Euclidian use-based zoning has been the law of essentially every city in the US beginning about a hundred years ago until the rise of form-based codes like the SmartCode mandates that uses be separated: housing into subdivisions, retail into strip centers & shopping malls, and offices into office parks. This means that you have to drive pretty much anywhere. So if you look at the gross density, just the space required for larger streets, collectors, arterials, and expressways guarantees a substantially less compact city. This is exacerbated by the large setbacks required by those ordinances.

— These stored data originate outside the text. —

/-! ### Syllables of the DSP cores: premises met -/

theorem fold_ready {s : State} {n len : Nat} (h : s.halted = false ∧ s.coreRuns n = true ∧ (s.core n).bundle = [] ∧ (s.core n).loopDue = false ∧
    (s.core n).fence = false ∧ s.ecc.flips = [] ∧ (s.core n).pc + 4 * len ≤ 0x80000 ∧ isControl n = false) : s.readyFor n len :=
  ⟨h.1, h.2.1, h.2.2.1, h.2.2.2.1, .inl h.2.2.2.2.1, fun _ => ⟨h.2.2.2.2.2.1, h.2.2.2.2.2.2.1⟩, fun c => by simp [h.2.2.2.2.2.2.2] at c⟩

theorem control_ready {s : State} {n len : Nat} (h : s.halted = false ∧ s.coreRuns n = true ∧ (s.core n).bundle = [] ∧ (s.core n).loopDue = false ∧
    (s.core n).fence = false ∧ isControl n = true ∧ (s.core n).mpuAllows 2 (s.programBase n + (s.core n).pc) (4 * len) = true ∧
    (s.programBase n + (s.core n).pc) / 64 = (s.programBase n + (s.core n).pc + 4 * len - 1) / 64 ∧
    (s.core n).icache.contains ((s.programBase n + (s.core n).pc) / 64) = true) : s.readyFor n len :=
  ⟨h.1, h.2.1, h.2.2.1, h.2.2.2.1, .inl h.2.2.2.2.1, fun c => by simp [h.2.2.2.2.2.1] at c, fun _ => ⟨h.2.2.2.2.2.2.1, fun l lo hi => by
    rw [show l = (s.programBase n + (s.core n).pc) / 64 by omega]; exact h.2.2.2.2.2.2.2.2⟩⟩

/-- Core 0 of Fold 0 with a release in service. -/
def folding (f : Core → Core) : State := (withRels [inService 0 0 0 0 0] ready).mapCore 0 f
/-- Core 0 of the Shepherd complex with the line of its PC in its instruction cache. -/
def shepherding (f : Core → Core) : State := ready.mapCore 128 fun c => f { c with icache := [ready.programBase 128 / 64] }
def sylWith (core : Fin 136) (stop : Bool) (pg : BitVec 3) (ops : Nat) : Syl := ⟨core, stop, pg, BitVec.ofNat 20 ops, none⟩

/-- At the last bundle of a program half, and one further on. -/
theorem witness_ready : (folding id).readyFor 0 4 ∧ (folding fun c => { c with pc := 0x7FFFC }).readyFor 0 1 ∧ (shepherding id).readyFor 128 4 :=
  ⟨fold_ready (by decide +kernel), fold_ready (by decide +kernel), control_ready (by decide +kernel)⟩

/-- A core in TK (STATUS 2), and one in FW whose exceptions can be entered. -/
def inTk (c : Core) : Core := c.setCr 0 2

theorem witness_enters : enters 0 (folding id) ∧ enters 0 (folding inTk) ∧ ((folding inTk).core 0).pl = 2 ∧ ((folding inTk).core 0).exk = false :=
  ⟨.inl (by decide +kernel), .inl (by decide +kernel), by decide +kernel⟩

/-- Operands of ScalarSyllables at the ends of their ranges: D 7 and 8, P15 and 16, a shift with IMM[9:6] clear and set, guards on and off. -/
theorem witness_ScalarSyllables :
    let y := sylWith 0 true 0
    let c := (folding id).core 0
    (y (2 ^ 15 * 7)).d < 8 ∧ 8 ≤ (y (2 ^ 15 * 8)).d ∧ (y 0).bits 0 2 = 0 ∧ (y 0).bits 2 2 ≠ 3 ∧ (y 12).bits 2 2 = 3 ∧ (y 1).bits 0 2 ≠ 0 ∧
    (c.qreg 0).testBit 0 = true ∧ (c.qreg 1).testBit 0 = false ∧ (y 0).a = 0 ∧ (y (2 ^ 10)).a ≠ 0 ∧ (y 63).bits 6 4 = 0 ∧ (y 64).bits 6 4 ≠ 0 ∧
    (y (2 ^ 15 * 15)).d < 16 ∧ 16 ≤ (y (2 ^ 15 * 16)).d ∧ (y 0).ops = 0 ∧ crExists false 0x27 = true ∧ crExists false 0x28 = false ∧
    crExists true 0x6F = true ∧ crExists true 0x70 = false ∧ crLevel 0x14 < ((folding inTk).core 0).pl ∧ c.pl ≤ crLevel 0x27 ∧
    (fit 64 false true (2 ^ 63 : Int)).arith = true ∧ (fit 64 false true (2 ^ 63 - 1 : Int)).arith = false ∧ c.flight = [] := by decide +kernel

theorem witness_ScalarSyllables_join :
    let s := folding fun c => { c with bundle := [.nop (sylWith 0 false 0 0)] }
    sylOf (.nop (sylWith 0 false 0 0)) = some (sylWith 0 false 0 0) ∧ s.halted = false ∧ s.coreRuns 0 = true ∧ (s.core 0).loopDue = false ∧
    (s.core 0).bundle.length < 3 ∧ bundleFull (s.core 0).bundle = false ∧ (s.core 0).pc + 4 * (s.core 0).bundle.length < 0x80000 := by decide +kernel

/-- Formats and lanes of VectorSyllables, and a compare step with its trace pointer in the own data memory and one place free. -/
theorem witness_VectorSyllables :
    let y := sylWith 0 true 0
    let store : Store := ⟨[(0, [0])]⟩
    let s := folding fun c => { c with p := SMap.set zeroNat [] 14 (foldAddr 0 0x3FFDFC), wbuf := [store, store, store] }
    ([0, 1, 2] : List Nat).contains ((y 16).bits 3 2) = true ∧ ([0, 1] : List Nat).contains ((y 16).bits 3 2) = false ∧ (y 0).bits 0 2 ≠ 3 ∧
    (y (2 ^ 5 * 31)).b < 512 / 16 ∧ 512 / 32 ≤ (y (2 ^ 5 * 16)).b ∧ ((s.core 0).qreg 1).testBit 0 = false ∧ (y 3).bits 0 2 ≠ 0 ∧
    (y (2 ^ 10 * 2 + 2 ^ 15 * 4)).a % 2 = 0 ∧ (y (2 ^ 10 * 2 + 2 ^ 15 * 4)).d ≠ (y (2 ^ 10 * 2 + 2 ^ 15 * 4)).a + 1 ∧ (y (2 ^ 10)).a % 2 = 1 ∧
    (s.core 0).pl < 2 ∧ (s.core 0).resume = false ∧ (s.core 0).wbuf.length < 4 ∧ ((s.core 0).preg 14 % 2 ^ 48) % 4 = 0 ∧
    ownMemory 0 true ((s.core 0).preg 14 % 2 ^ 48) 4 = some 0x3FFDFC ∧ ownMemory 0 true (foldAddr 0 0x3FFE00) 4 = none ∧
    ownMemory 0 false (foldAddr 0 0x3FFFFC) 4 = some 0x3FFFFC ∧ s.coreRuns 0 = true := by decide +kernel

/-- A window of TK from 0 to 0x40, to read and write. -/
def windowCr : Nat := 2 ^ 63 + 2 ^ 62 + 2 ^ 32 * 0x40

theorem witness_MemorySyllables :
    let s := folding fun c => { (inTk c).setCr 0x18 windowCr with p := SMap.set zeroNat [] 2 (foldAddr 0 0x38) }
    let y := sylWith 0 true 0 (2 ^ 11 * 2)
    s.halted = false ∧ (s.core 0).resume = false ∧ (s.core 0).address (y.bits 8 3) (y.bits 0 8) 8 2 = some (foldAddr 0 0x38, none) ∧
    (s.core 0).address 5 0 8 2 = none ∧ (s.core 0).address 2 8 8 2 = none ∧ foldAddr 0 0x38 % 8 = 0 ∧ foldAddr 0 0x39 % 8 ≠ 0 ∧
    (s.core 0).tkRange true 0x38 8 = true ∧ (s.core 0).tkRange true 0x39 8 = false ∧ (s.core 0).pl = 2 ∧ (s.core 0).flight = [] ∧
    (s.core 0).wbuf.length < 4 ∧ ((folding id).core 0).pl < 2 ∧ ownMemory 0 false (foldAddr 1 0) 8 = none ∧
    (∀ i ∈ (List.range 32).filter fun i => ((s.core 0).qreg 0).testBit i, (ownMemory 0 false (foldAddr 0 0 + i * 2) 2).isSome = true ∧
      (s.core 0).tkRange false (i * 2) 2 = true) := by decide +kernel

This was celebrated by the architects; Frank Lloyd Wright's Broadacre City celebrated the ideal of every home sitting on an acre of land. Contrast that with the Tuscan town of Pienza, Italy, which sits on a bit over 11 acres of land and which contains over 2,000 residents. Just looking at the numbers, Americans would think it must be some horrible slum. But it's such a fabulous place that it attracts close to a million visitors a year, if I recall correctly. It would be completely illegal to build Pienza in countless American towns and cities, and on many counts. In reality, Pienza would probably violate close to 90% of the conditions in a conventional Euclidian code.
Actually, just the opposite is true. When you build in a really compact way, the countryside is never far away... and that makes the real estate more valuable because a lot of people love the idea of living in the city but having access to the country. In Bath, England, for example, you can stand in the center of town and look down the street and see sheep grazing on hillsides a short distance away. In Atlanta and other sprawling places, you could walk for a day and not reach the countryside.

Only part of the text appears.